Accadde persino a Luigi Federzoni, carducciano per tradizione domestica,
massonofago per incomprensibile
strabismo ma poi presidente del Comitato ordinatore dell'Edizione
Nazionale delle opere di Giosue Carducci, fondatore della loggia “Felsinea” di
Bologna nel 1866 e vent'anni dopo richiamato in servizio da Lemmi nella
“Propaganda Massonica ” con Aurelio Saffi, Agostino Bertani, Giuseppe Ceneri e
Giuseppe Zanardelli, futuro presidente del Consiglio. Quel passato,
l'ancoramento obbligatorio dell'Italia al Risorgimento, va ricordato alla
massonofoba ex presidente della commissione parlamentare antimafia Rosy Bindi e magari anche al suo
successore.
Il
Risorgimento non è la salma di Patroclo da contendere a strattonate tra
scugnizzi.
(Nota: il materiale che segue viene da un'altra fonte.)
theorem witness_UnitAttachChecksThenFills_no_node :
    ∃ (u : UnitId) (k : Mode) (m : Per4 Bool) (b kb mask c0 c1 c2 c3 t0 t1 w d : Byte) (x : MediaUnit) (s : State),
      (x = { state := .attached, capacity := max 1 (u32 c0 c1 c2 c3), mode := k, nodes := m, writer := none,
             timeout := if u16 t0 t1 = 0 then 50 else min 600 (u16 t0 t1),
             window := if w = 0#8 then 0 else max 8 (min 64 w.toNat),
             dirtyLimit := if d = 0#8 then 16 else min 64 d.toNat,
             consecutive := 0, storeFailures := 0, fetchFailures := 0, fetchTimeouts := 0, detachTag := none, stored := 0 }) ∧
      RequestReady s ∧ b.toNat = u.val ∧ kb.toNat = modeCode k ∧ mask.toNat < 16 ∧
      (∀ n : Node, m.get n = mask.getLsbD n.val) ∧
      (m = Per4.all false ∨ (k = .exclusive ∧ ∃ n n' : Node, n ≠ n' ∧ m.get n = true ∧ m.get n' = true)) :=
    ⟨2, .firstWriter, ⟨false, false, false, false⟩, 2#8, 2#8, 0#8, 0#8, 0#8, 1#8, 0#8, 0#8, 0#8, 3#8, 200#8, _,
    ready, rfl, by decide +kernel⟩

theorem witness_UnitAttachChecksThenFills_busy :
    ∃ (u : UnitId) (k : Mode) (m : Per4 Bool) (b kb mask c0 c1 c2 c3 t0 t1 w d : Byte) (x : MediaUnit) (s : State),
      (x = { state := .attached, capacity := max 1 (u32 c0 c1 c2 c3), mode := k, nodes := m, writer := none,
             timeout := if u16 t0 t1 = 0 then 50 else min 600 (u16 t0 t1),
             window := if w = 0#8 then 0 else max 8 (min 64 w.toNat),
             dirtyLimit := if d = 0#8 then 16 else min 64 d.toNat,
             consecutive := 0, storeFailures := 0, fetchFailures := 0, fetchTimeouts := 0, detachTag := none, stored := 0 }) ∧
      RequestReady s ∧ b.toNat = u.val ∧ kb.toNat = modeCode k ∧ mask.toNat < 16 ∧
      (∀ n : Node, m.get n = mask.getLsbD n.val) ∧ m ≠ Per4.all false ∧
      (k = .exclusive → ∀ n n' : Node, m.get n = true → m.get n' = true → n = n') ∧
      (s.units.get u).state ≠ .detached :=
    ⟨2, .firstWriter, ⟨true, true, false, false⟩, 2#8, 2#8, 3#8, 0#8, 0#8, 1#8, 0#8, 0#8, 0#8, 3#8, 200#8, _,
    served, rfl, by decide +kernel⟩

theorem witness_UnitAttachChecksThenFills_node_taken :
    ∃ (u : UnitId) (k : Mode) (m : Per4 Bool) (b kb mask c0 c1 c2 c3 t0 t1 w d : Byte) (x : MediaUnit) (s : State) (n v : Fin 4),
      (x = { state := .attached, capacity := max 1 (u32 c0 c1 c2 c3), mode := k, nodes := m, writer := none,
             timeout := if u16 t0 t1 = 0 then 50 else min 600 (u16 t0 t1),
             window := if w = 0#8 then 0 else max 8 (min 64 w.toNat),
             dirtyLimit := if d = 0#8 then 16 else min 64 d.toNat,
             consecutive := 0, storeFailures := 0, fetchFailures := 0, fetchTimeouts := 0, detachTag := none, stored := 0 }) ∧
      UnitLaw s ∧ RequestReady s ∧ b.toNat = u.val ∧ kb.toNat = modeCode k ∧ mask.toNat < 16 ∧
      (∀ n : Node, m.get n = mask.getLsbD n.val) ∧ m ≠ Per4.all false ∧
      (k = .exclusive → ∀ n n' : Node, m.get n = true → m.get n' = true → n = n') ∧
      (s.units.get u).state = .detached ∧ m.get n = true ∧ v ≠ u ∧ (s.units.get v).nodes.get n = true ∧
      (∀ n' v' : Fin 4, n' < n → m.get n' = true → v' ≠ u → (s.units.get v').nodes.get n' = false) :=
    ⟨0, .firstWriter, ⟨false, true, true, false⟩, 0#8, 2#8, 6#8, 0#8, 0#8, 1#8, 0#8, 0#8, 0#8, 3#8, 200#8, _,
    served, 1, 1, rfl, (by decide +kernel), by decide +kernel⟩

theorem witness_UnitAttachChecksThenFills_attached :
    ∃ (u : UnitId) (k : Mode) (m : Per4 Bool) (b kb mask c0 c1 c2 c3 t0 t1 w d : Byte) (x : MediaUnit) (s : State),
      (x = { state := .attached, capacity := max 1 (u32 c0 c1 c2 c3), mode := k, nodes := m, writer := none,
             timeout := if u16 t0 t1 = 0 then 50 else min 600 (u16 t0 t1),
             window := if w = 0#8 then 0 else max 8 (min 64 w.toNat),
             dirtyLimit := if d = 0#8 then 16 else min 64 d.toNat,
             consecutive := 0, storeFailures := 0, fetchFailures := 0, fetchTimeouts := 0, detachTag := none, stored := 0 }) ∧
      RequestReady s ∧ b.toNat = u.val ∧ kb.toNat = modeCode k ∧ mask.toNat < 16 ∧
      (∀ n : Node, m.get n = mask.getLsbD n.val) ∧ m ≠ Per4.all false ∧
      (k = .exclusive → ∀ n n' : Node, m.get n = true → m.get n' = true → n = n') ∧
      (s.units.get u).state = .detached ∧
      (∀ n v : Fin 4, m.get n = true → v ≠ u → (s.units.get v).nodes.get n = false) ∧ TimerLaw s :=
    ⟨0, .firstWriter, ⟨false, false, false, true⟩, 0#8, 2#8, 8#8, 0#8, 0#8, 1#8, 0#8, 0#8, 0#8, 3#8, 200#8, _,
    served, rfl, by decide +kernel⟩

theorem witness_DetachFreesEverythingOfUnit_already :
    ∃ (u : UnitId) (b : Byte) (s : State),
      RequestReady s ∧ b.toNat = u.val ∧ (s.units.get u).state = .detached :=
    ⟨3, 3#8, served, by decide +kernel⟩

theorem witness_DetachFreesEverythingOfUnit_draining :
    ∃ (u : UnitId) (b options : Byte) (s : State),
      RequestReady s ∧ b.toNat = u.val ∧ options.getLsbD 0 = false ∧ (s.units.get u).state = .draining :=
    ⟨1, 1#8, 0#8, unitIs .draining served, by decide +kernel⟩

theorem witness_DetachFreesEverythingOfUnit_faulted :
    ∃ (u : UnitId) (b options : Byte) (s : State),
      RequestReady s ∧ b.toNat = u.val ∧ options.getLsbD 0 = false ∧ (s.units.get u).state = .storeFault :=
    ⟨1, 1#8, 2#8, unitIs .storeFault served, by decide +kernel⟩

theorem witness_DetachFreesEverythingOfUnit_clean_unit :
    ∃ (u : UnitId) (b options : Byte) (x : MediaUnit) (s : State),
      PoolLaw s ∧ x = s.units.get u ∧ RequestReady s ∧ b.toNat = u.val ∧ s.cache.entryWait = [] ∧
      (∀ n : Node, (s.ports.get n).wait ≠ .cache) ∧ (∀ v : UnitId, v ≠ u → s.cache.dirty.get v = []) ∧
      ((options.getLsbD 0 = false ∧ x.state = .attached ∧ dirtyCount s u = 0) ∨ (options.getLsbD 0 = true ∧ x.state ≠ .detached)) :=
    ⟨1, 1#8, 0#8, _, readingState, poolLaw_served_reading, rfl, by decide +kernel⟩

theorem witness_DetachFreesEverythingOfUnit_forced :
    ∃ (u : UnitId) (b options : Byte) (x : MediaUnit) (s : State),
      PoolLaw s ∧ x = s.units.get u ∧ RequestReady s ∧ b.toNat = u.val ∧ s.cache.entryWait = [] ∧
      (∀ n : Node, (s.ports.get n).wait ≠ .cache) ∧ (∀ v : UnitId, v ≠ u → s.cache.dirty.get v = []) ∧
      ((options.getLsbD 0 = false ∧ x.state = .attached ∧ dirtyCount s u = 0) ∨ (options.getLsbD 0 = true ∧ x.state ≠ .detached)) :=
    ⟨1, 1#8, 1#8, _, writingState, poolLaw_writing, rfl, by decide +kernel⟩

theorem witness_DetachOfDirtyUnitStartsDrain :
    ∃ (u : UnitId) (b options : Byte) (x : MediaUnit) (s : State),
      PoolLaw s ∧ x = s.units.get u ∧ RequestReady s ∧ CacheLaw s ∧ b.toNat = u.val ∧ options.getLsbD 0 = false ∧
      x.state = .attached ∧ 0 < dirtyCount s u ∧ s.cache.entryWait = [] ∧ NothingHeld s :=
    ⟨1, 1#8, 0#8, _, writingState, poolLaw_writing, rfl, by decide +kernel⟩

theorem witness_DetachFreesEverythingOfUnit_boot_select :
    ∃ (u : UnitId) (b options : Byte) (x : MediaUnit) (s : State),
      PoolLaw s ∧ x = s.units.get u ∧ RequestReady s ∧ b.toNat = u.val ∧ s.cache.entryWait = [] ∧
      (∀ n : Node, (s.ports.get n).wait ≠ .cache) ∧ (∀ v : UnitId, v ≠ u → s.cache.dirty.get v = []) ∧
      ((options.getLsbD 0 = false ∧ x.state = .attached ∧ dirtyCount s u = 0) ∨ (options.getLsbD 0 = true ∧ x.state ≠ .detached)) :=
    ⟨1, 1#8, 1#8, _, selecting writingState 1,
    poolLaw_of (by decide +kernel) (by decide +kernel) (by decide +kernel), rfl, by decide +kernel⟩

theorem witness_DetachOfDirtyUnitStartsDrain_with_boot_select :
    ∃ (u : UnitId) (b options : Byte) (x : MediaUnit) (s : State),
      PoolLaw s ∧ x = s.units.get u ∧ RequestReady s ∧ CacheLaw s ∧ b.toNat = u.val ∧ options.getLsbD 0 = false ∧
      x.state = .attached ∧ 0 < dirtyCount s u ∧ s.cache.entryWait = [] ∧ NothingHeld s :=
    ⟨1, 1#8, 0#8, _, selecting writingState 1,
    poolLaw_of (by decide +kernel) (by decide +kernel) (by decide +kernel), rfl, by decide +kernel⟩

theorem witness_DetachOfDirtyUnitStartsDrain_with_filling_pages :
    ∃ (u : UnitId) (b options : Byte) (x : MediaUnit) (s : State),
      PoolLaw s ∧ x = s.units.get u ∧ RequestReady s ∧ CacheLaw s ∧ b.toNat = u.val ∧ options.getLsbD 0 = false ∧
      x.state = .attached ∧ 0 < dirtyCount s u ∧ s.cache.entryWait = [] ∧ NothingHeld s :=
    ⟨1, 1#8, 0#8, _, fillingState, poolLaw_filling, rfl, by decide +kernel⟩

theorem witness_PortCommandChecksInOrder_busy :
    ∃ (n : Node) (count : Byte) (s : State) (a : ActiveCommand),
      s.phase = .running ∧ TimerLaw s ∧ 1 ≤ count.toNat ∧ count.toNat ≤ 64 ∧ (port s n).active = some a :=
    ⟨1, 1#8, writingState, command .write 9 2 1, by decide +kernel⟩

theorem witness_PortCommandChecksInOrder_attention :
    ∃ (n : Node) (count : Byte) (s : State),
      s.phase = .running ∧ TimerLaw s ∧ 1 ≤ count.toNat ∧ count.toNat ≤ 64 ∧ (port s n).active = none ∧
      (port s n).attention = true :=
    ⟨1, 64#8, portWith 1 (fun p => { p with attention := true }) served, by decide +kernel⟩

theorem witness_PortCommandChecksInOrder_attention_without_writer :
    ∃ (n : Node) (count : Byte) (s : State),
      s.phase = .running ∧ TimerLaw s ∧ 1 ≤ count.toNat ∧ count.toNat ≤ 64 ∧ (port s n).active = none ∧
      (port s n).attention = true ∧
      (∀ (u : UnitId) (w : Node), (s.units.get u).nodes.get n = true → (s.units.get u).writer = some w → w = n) :=
    ⟨1, 64#8, portWith 1 (fun p => { p with attention := true }) served, by decide +kernel⟩

theorem witness_PortCommandChecksInOrder_absent :
    ∃ (n : Node) (count : Byte) (s : State),
      s.phase = .running ∧ TimerLaw s ∧ 1 ≤ count.toNat ∧ count.toNat ≤ 64 ∧ (port s n).active = none ∧
      (∀ u : UnitId, (s.units.get u).nodes.get n = false) ∧ (port s n).attention = false :=
    ⟨3, 64#8, served, by decide +kernel⟩

theorem witness_PortCommandChecksInOrder_absent_flush :
    ∃ (n : Node) (count : Byte) (s : State),
      s.phase = .running ∧ TimerLaw s ∧ 1 ≤ count.toNat ∧ count.toNat ≤ 64 ∧ (port s n).active = none ∧
      (∀ u : UnitId, (s.units.get u).nodes.get n = false) :=
    ⟨3, 64#8, portWith 3 (fun p => { p with attention := true }) served, by decide +kernel⟩

theorem witness_PortCommandChecksInOrder_together :
    ∃ (n : Node) (count : Byte) (s : State) (u : UnitId) (w : Node),
      s.phase = .running ∧ TimerLaw s ∧ 1 ≤ count.toNat ∧ count.toNat ≤ 64 ∧ (port s n).active = none ∧ UnitLaw s ∧
      (s.units.get u).nodes.get n = true ∧ (s.units.get u).writer = some w ∧ w ≠ n :=
    ⟨0, 3#8, after (.write 1 100 3 ⟨9, false⟩) served, 1, 1, by decide +kernel⟩

theorem witness_PortCommandChecksInOrder_other_writer :
    ∃ (n : Node) (count : Byte) (s : State) (u : UnitId),
      s.phase = .running ∧ TimerLaw s ∧ 1 ≤ count.toNat ∧ count.toNat ≤ 64 ∧ (port s n).active = none ∧ UnitLaw s ∧
      (s.units.get u).nodes.get n = true ∧ (port s n).attention = false ∧
      ((s.units.get u).mode = .readOnly ∨ ((s.units.get u).mode = .firstWriter ∧ ∃ w : Node, w ≠ n ∧ (s.units.get u).writer = some w)) :=
    ⟨1, 64#8, { served with units := served.units.modify 1 (fun x => { x with writer := some 0 }) }, 1,
    by decide +kernel⟩

theorem witness_PortCommandChecksInOrder_read_only :
    ∃ (n : Node) (count : Byte) (s : State) (u : UnitId),
      s.phase = .running ∧ TimerLaw s ∧ 1 ≤ count.toNat ∧ count.toNat ≤ 64 ∧ (port s n).active = none ∧ UnitLaw s ∧
      (s.units.get u).nodes.get n = true ∧ (port s n).attention = false ∧
      ((s.units.get u).mode = .readOnly ∨ ((s.units.get u).mode = .firstWriter ∧ ∃ w : Node, w ≠ n ∧ (s.units.get u).writer = some w)) :=
    ⟨2, 64#8, { served with units := served.units.modify 2 (fun x => { x with mode := .readOnly }) }, 2,
    by decide +kernel⟩

theorem witness_PortCommandChecksInOrder_store_fault :
    ∃ (n : Node) (count : Byte) (s : State) (u : UnitId),
      s.phase = .running ∧ TimerLaw s ∧ 1 ≤ count.toNat ∧ count.toNat ≤ 64 ∧ (port s n).active = none ∧ UnitLaw s ∧
      (s.units.get u).nodes.get n = true ∧ (port s n).attention = false ∧ (s.units.get u).state = .storeFault ∧
      (s.units.get u).mode ≠ .readOnly ∧ (∀ w : Node, (s.units.get u).writer = some w → w = n) :=
    ⟨0, 64#8, unitIs .storeFault served, 1, by decide +kernel⟩

theorem witness_PortCommandChecksInOrder_flush_fault :
    ∃ (n : Node) (count : Byte) (s : State) (u : UnitId),
      s.phase = .running ∧ TimerLaw s ∧ 1 ≤ count.toNat ∧ count.toNat ≤ 64 ∧ (port s n).active = none ∧ UnitLaw s ∧
      (s.units.get u).nodes.get n = true ∧ (s.units.get u).state = .storeFault :=
    ⟨1, 64#8, unitIs .storeFault served, 1, by decide +kernel⟩

theorem witness_ReadOpensAndStages_end_of_medium :
    ∃ (n : Node) (u : UnitId) (lba : Word) (count : Byte) (a : ActiveCommand) (s : State),
      (a = { kind := .read, first := lba.toNat, count := count.toNat,
             effective := min count.toNat ((s.units.get u).capacity - lba.toNat), done := 0 }) ∧
      s.phase = .running ∧ TimerLaw s ∧ UnitLaw s ∧ 1 ≤ count.toNat ∧ count.toNat ≤ 64 ∧ (port s n).active = none ∧
      (port s n).attention = false ∧ (s.units.get u).nodes.get n = true ∧ (s.units.get u).capacity ≤ lba.toNat :=
    ⟨0, 1, 1000#32, 4#8, _, served, rfl, by decide +kernel⟩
E' l'Italia. Perciò la sede
dell'Isri e il Museo Centrale del Risorgimento non possono rimanere sbarrati, come oggi accade.
Sono patrimonio nazionale. Il Risorgimento va riscoperto e attualizzato a
duecento anni dalla morte di Napoleone (al quale tanto deve l'unificazione
nazionale) e nel settimo centenario della morte di Dante, che ne fu alimento
dall'età di Vittorio Alfieri e di Ugo Foscolo a quando l'Esercito Italiano nel
1921 rese omaggio al Divino Poeta nel Sacello di Ravenna. Da lì arriva l'Italia
odierna e ventura. E da lì deve ripartire se vuol rimanere universale quale
la vollero i suoi Padri fondatori nella lunga sofferta età del Risorgimento.
Aldo A. Mola
DIDASCALIA:
L'Altare della Patria: non una “coppa
giratoria” ma il Monumento degli Italiani.